*** Opening of MATERIAL PROVIDED ***
theorem witness_CableWrites :
    mapped.canTake = true ∧ (List.replicate 48 0#8).length = 48 ∧
      (∀ c ∈ (List.replicate 48 0#8).take 32, c.toNat < 128) ∧ ((List.replicate 48 0#8).getD 32 0).toNat < 4 ∧
      (cableRecordOf (List.replicate 48 0#8)).dmax = 0 ∧ (∃ c ∈ (List.replicate 48 0x80#8).take 32, 128 ≤ c.toNat) := by
  decide +kernel

/-- Candidate 8 selected in timing state `st`, its sample converting in vernier 1 until clock 8. -/
def tracking (st : TimingState) (f : Tmu → Tmu) : State :=
  let s := converting (some 8) 8 (measuring.modCand 8 fun c => { c with claim := false })
  { s with tmu := f { s.tmu with selected := some 8, state := st } }

theorem witness_LoopLocksAndUnlocks :
    (let s := tracking .acquire fun t => { t with lockCount := 15 }
     s.tmu.selected = some 8 ∧ (s.cand 8).entry.enabled = true ∧
       (s.vernier 1).state = .busy ⟨.fine 0 0 40, 8, some 8, none⟩ ∧ (∀ w, w ≠ 1 → (s.vernier w).due = none) ∧
       (∀ p, (s.cable p).awaited ≠ some 1) ∧ 8 ≤ s.horizon ∧ 8 ≤ s.windowEnd ∧ s.tmu.state = .acquire ∧ s.tmu.lockCount = 15 ∧
       interval (.exact s.multiframeMark) (.fine 0 0 40) = 0) ∧
    (let s := tracking .acquire fun t => { t with lockCount := 14 }
     s.tmu.state = .acquire ∧ s.tmu.lockCount < 15) ∧
    (let s := tracking .acquire fun t => { t with anchor := some 257 }
     s.tmu.state = .acquire ∧ s.tmu.settings.threshold < ((0 : Int) - s.tmu.anchor.getD 0).natAbs) ∧
    (let s := tracking .locked fun t => { t with unlockCount := 3, anchor := some 1025 }
     s.tmu.state = .locked ∧ s.tmu.unlockCount = 3 ∧
       4 * s.tmu.settings.threshold < ((0 : Int) - s.tmu.anchor.getD 0).natAbs) ∧
    (let s := tracking .locked fun t => { t with unlockCount := 2 }
     s.tmu.unlockCount < 3) := by decide +kernel

/-- Candidate 8 enabled with its claim open when the window closes, in a local frame that ends at 4,098. -/
def missing : State := ending 4098 (measuring.modCand 8 fun c => { c with missing := 2 })

/-- Candidate 8 with a sample converting, changed by `f`. -/
def sampling (f : Cand → Cand) : State :=
  converting (some 8) 8 (measuring.modCand 8 fun c => f { c with claim := false, previousR := some 0 })

theorem witness_ReferenceMonitoring :
    ((missing.cand 8).claim = true ∧ missing.windowEnd ≤ missing.horizon ∧
      ((missing.advanceTo missing.windowEnd).cand 8).claim = true ∧
      ((missing.advanceTo missing.windowEnd).cand 8).entry.enabled = true ∧ (missing.cand 8).ref = false ∧
      ((missing.advanceTo missing.windowEnd).cand 8).missing = 2) ∧
    (let s := sampling fun c => { c with drifts := List.replicate 7 0, good := 7, ref := true }
     (s.cand 8).entry.enabled = true ∧ (s.cand 8).claim = false ∧
       (s.vernier 1).state = .busy ⟨.fine 0 0 40, 8, some 8, none⟩ ∧ (∀ w, w ≠ 1 → (s.vernier w).due = none) ∧
       (∀ p, (s.cable p).awaited ≠ some 1) ∧ 8 ≤ s.horizon ∧ 8 ≤ s.windowEnd ∧ (s.cand 8).previousR = some 0 ∧
       ((s.cand 8).drifts ++ [0]).length = 8 ∧ (s.cand 8).ref = true ∧ (s.cand 8).good = 7) ∧
    (let s := sampling fun c => { c with drifts := List.replicate 8 0, good := 6, ref := true }
     ((s.cand 8).drifts.tail ++ [0]).length = 8 ∧ (s.cand 8).ref = true ∧ (s.cand 8).good < 7) ∧
    (let s := sampling fun c => { c with drifts := List.replicate 7 184 }
     (s.cand 8).ref = false ∧ 160 < (((s.cand 8).drifts ++ [0]).sum.tdiv 8).natAbs) := by decide +kernel

/-- Candidate 8 enabled in candidate state `st`, its station input with or without LOS flagged, changed by `f`. -/
def standing (st : CandState) (los : Bool) (f : Cand → Cand) : State :=
  let s := mapped.putAlarm (.stationLos 0) { Alarm.quiet with present := los, flag := los }
  s.modCand 8 fun c => f { c with entry := { c.entry with enabled := true }, state := st }

theorem witness_CandidatesFailAndReturn :
    (let s := standing .available true fun c => { c with holdOff := some 3999 }
     (s.cand 8).state = (s.openFrame.cand 8).state ∧ (s.openFrame.cand 8).entry.enabled = true ∧
       (s.openFrame.cand 8).state = .available ∧ s.openFrame.flagCondition 8 = true ∧
       s.openFrame.verdictCause 8 = false ∧
       800 * s.openFrame.tmu.settings.holdOff ≤ (s.openFrame.cand 8).holdOff.getD 0 + 1) ∧
    (let s := standing .wait true fun c => { c with holdOff := some 3998 }
     (s.openFrame.cand 8).state = .wait ∧ s.openFrame.flagCondition 8 = true ∧
       (s.openFrame.cand 8).holdOff.getD 0 + 1 < 800 * s.openFrame.tmu.settings.holdOff) ∧
    (let s := ticking (standing .wait false fun c => { c with wtr := some 299 })
     s.openFrame.tickDue = true ∧ (s.cand 8).state = .wait ∧ (s.openFrame.cand 8).state = .wait ∧
       (s.openFrame.cand 8).wtr = some 299 ∧ s.openFrame.flagCondition 8 = false ∧
       60 * s.openFrame.tmu.settings.wtr ≤ 299 + 1) ∧
    (let s := ticking (standing .wait false fun c => { c with wtr := some 298 })
     s.openFrame.flagCondition 8 = false ∧ 298 + 1 < 60 * s.openFrame.tmu.settings.wtr) ∧
    (let s := ticking { mapped with tmu := { mapped.tmu with stations := Vector.replicate 2 ⟨true, 7, 0, 130⟩ } }
     s.tmu.stations[(0 : Fin 2)].los = true ∧ s.openFrame.moment.done.contains (.station 0) = false ∧
       1 < s.openFrame.tmu.frameNo ∧ s.tmu.stations[(0 : Fin 2)].run = 7 ∧
       128 ≤ max 0 s.tmu.stations[(0 : Fin 2)].counted) := by decide +kernel

/-- The timing mode set to `m`, with candidate 8 eligible and of quality PRC. -/
def choosing (m : TimingMode) : State :=
  let s := standing .available false fun c =>
    { c with eligible := true, entry := { c.entry with fixedQ := 1 } }
  { s with tmu := { s.tmu with settings := { s.tmu.settings with mode := m } } }

theorem witness_SelectionFollowsTheMode :
    (choosing .auto).SelectionLaw ∧
    ((choosing .auto).moment.opened = false ∧ (choosing .auto).coldRestartDue = false ∧
      (choosing .auto).tmu.started = false ∧ (ending 5 { choosing .auto with tmu :=
        { (choosing .auto).tmu with started := true, frameCount := 7998 } }).tmu.frameCount ≠ 7999) ∧
    (after (.localFrameStart Inputs.frameNone) (choosing .auto)).tmu.selected = some 8 ∧
    (after (.localFrameStart Inputs.frameNone) mapped).tmu.selected = none ∧
    (choosing (.forced 8)).tmu.settings.mode = .forced 8 ∧ (choosing .free).tmu.settings.mode = .free ∧
    (choosing .hold).tmu.settings.mode = .hold ∧
    ((after (.localFrameStart Inputs.frameNone) (choosing (.forced 9))).cand 9).eligible = false := by
  refine ⟨?_, by decide +kernel⟩
  unfold State.SelectionLaw
  decide +kernel

theorem witness_SettingsWrites :
    mapped.canTake = true ∧ 8 ≤ (8#8).toNat ∧ (3#8).toNat % 4 = 3 ∧ (6#8).toNat < 8 ∧ (6#8).toNat % 4 ≠ 3 ∧
      3 < (4#8).toNat ∧ 9 < (10#8).toNat ∧ 1 < (2#8).toNat ∧ (mapped.cand 8).entry.enabled = false ∧
      (measuring.canTake = true ∧ (measuring.cand 8).entry.enabled = true) ∧
      ((choosing .auto).cand 8).state = .available ∧ (choosing .auto).canTake = true ∧
      ((choosing .auto).cand 8).entry.enabled = true ∧ (choosing .auto).SelectionLaw := by
  unfold State.SelectionLaw; decide +kernel

/-- Cell LOS of port 0 LATCHED in mode LATCH, or the profile OFF for it while it is present. -/
def latched : State :=
  let s := { mapped with alu := { mapped.alu with profiles := mapped.alu.profiles.set 0 ⟨.latch, .maj⟩ } }
  s.putAlarm (.port 0 .los) { Alarm.quiet with state := .latched, flag := true, held := some .maj }
def silenced : State :=
  let s := { mapped with alu := { mapped.alu with profiles := mapped.alu.profiles.set 0 ⟨.off, .maj⟩ } }
  s.putAlarm (.port 0 .los) { Alarm.quiet with present := true }

theorem witness_ProfileAndAssignWrites :
    mapped.canTake = true ∧ 16 ≤ (16#8).toNat ∧ (15#8).toNat < 16 ∧ 4 ≤ (4#8).toNat ∧ (3#8).toNat < 4 ∧
      (latched.canTake = true ∧ (latched.entryOf (.port 0 .los)).mode = .latch ∧
        (latched.alarm (.port 0 .los)).state = .latched) ∧
      (silenced.canTake = true ∧ (silenced.entryOf (.port 0 .los)).mode = .off ∧
        (silenced.alarm (.port 0 .los)).present = true) := by decide +kernel

theorem witness_GroupAndUnitWrites :
    (mapped.canTake = true ∧ mapped.changePending = false) ∧
    (let r := groupRecordOf [2, 3, 0, 0, 30]
     r.working = some 2 ∧ r.protection = some 3 ∧ r ≠ (mapped.group 1).record ∧ (1 : Fin 8) ≠ mapped.mci.group ∧
       (mapped.group 1).operator = .none ∧ (mapped.group 1).confirm = none ∧
       (∀ h : Fin 8, h ≠ 1 → (mapped.group h).hasMember 2 = false ∧ (mapped.group h).hasMember 3 = false) ∧
       (∀ p : Fin 8, (mapped.cable p).window = none)) ∧
    (let r := groupRecordOf [0, 1, 0, 0, 30]
     r ≠ (mapped.group 0).record ∧ mapped.mci.group = 0 ∧
       (∀ h : Fin 8, h ≠ 0 → (mapped.group h).hasMember 0 = false ∧ (mapped.group h).hasMember 1 = false)) ∧
    groupRecordOf [2, 3, 12, 0, 30] = (mapped.group 1).record ∧
    ((groupRecordOf [2, 0xFF, 0, 0, 30]).arch = .pair ∧ (groupRecordOf [2, 0xFF, 0, 0, 30]).protection = none) ∧
    (groupRecordOf [0xFF, 0xFF, 0, 0, 30]).working = none ∧ (mapped.group 1).defined = true ∧
    mapped.ssw.storedMap[(40 : Fin 256)] = .mapped 1 0 ∧ (8 ≤ (8#8).toNat ∧ (8#8).toNat ≠ 255) ∧
    16 ≤ (16#8).toNat ∧ (7 : Fin 8) ≠ mapped.mci.group ∧ (mapped.group 7).defined = false ∧
    (let s := { mapped with mci := { mapped.mci with pendingNumber := some 1 } }
     s.canTake = true ∧ s.changePending = true) := by decide +kernel

/-- Map entry 40 unequipped, and entry 41 mapped to line slot 0 of group 1. -/
def unequipped40 : State := { mapped with ssw := { mapped.ssw with storedMap := mapped.ssw.storedMap.set 40 .unequipped } }
def mapped40 (s : State) : State :=
  { s with ssw := { s.ssw with storedMap := s.ssw.storedMap.set 41 (.mapped 1 0) } }

/-- Two entries written to the Slot Map from index 40: the first is applied and the second refused, and then both. -/
theorem witness_WriteOfSeveralEntries :
    (objectOf 2 = some .map ∧ Object.map.writeSize = some 3 ∧ mapped.changePending = false ∧
      (40#8).toNat + 2 ≤ Object.map.entries ∧ Object.map.entries < (255#8).toNat + 2 ∧
      mapped.writeEntry .map 40 [0, 0, 0] = .applied false unequipped40 ∧
      unequipped40.writeEntry .map 41 [1, 7, 0] = .refused .badValue) ∧
    (unequipped40.writeEntry .map 41 [1, 1, 0] = .applied false (mapped40 unequipped40)) ∧
    (let s := { mapped with mci := { mapped.mci with pendingNumber := some 1 } }
     s.changePending = true ∧ Object.port.guarded = false) := by decide +kernel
*** Close of MATERIAL PROVIDED ***
Using the data above, reproduce exactly the lines from the line that contains "clock 8. -/" through the line that contains "at 4,098. -/", including both.

_TASK SOLUTION_:
/-- Candidate 8 selected in timing state `st`, its sample converting in vernier 1 until clock 8. -/
def tracking (st : TimingState) (f : Tmu → Tmu) : State :=
  let s := converting (some 8) 8 (measuring.modCand 8 fun c => { c with claim := false })
  { s with tmu := f { s.tmu with selected := some 8, state := st } }

theorem witness_LoopLocksAndUnlocks :
    (let s := tracking .acquire fun t => { t with lockCount := 15 }
     s.tmu.selected = some 8 ∧ (s.cand 8).entry.enabled = true ∧
       (s.vernier 1).state = .busy ⟨.fine 0 0 40, 8, some 8, none⟩ ∧ (∀ w, w ≠ 1 → (s.vernier w).due = none) ∧
       (∀ p, (s.cable p).awaited ≠ some 1) ∧ 8 ≤ s.horizon ∧ 8 ≤ s.windowEnd ∧ s.tmu.state = .acquire ∧ s.tmu.lockCount = 15 ∧
       interval (.exact s.multiframeMark) (.fine 0 0 40) = 0) ∧
    (let s := tracking .acquire fun t => { t with lockCount := 14 }
     s.tmu.state = .acquire ∧ s.tmu.lockCount < 15) ∧
    (let s := tracking .acquire fun t => { t with anchor := some 257 }
     s.tmu.state = .acquire ∧ s.tmu.settings.threshold < ((0 : Int) - s.tmu.anchor.getD 0).natAbs) ∧
    (let s := tracking .locked fun t => { t with unlockCount := 3, anchor := some 1025 }
     s.tmu.state = .locked ∧ s.tmu.unlockCount = 3 ∧
       4 * s.tmu.settings.threshold < ((0 : Int) - s.tmu.anchor.getD 0).natAbs) ∧
    (let s := tracking .locked fun t => { t with unlockCount := 2 }
     s.tmu.unlockCount < 3) := by decide +kernel

/-- Candidate 8 enabled with its claim open when the window closes, in a local frame that ends at 4,098. -/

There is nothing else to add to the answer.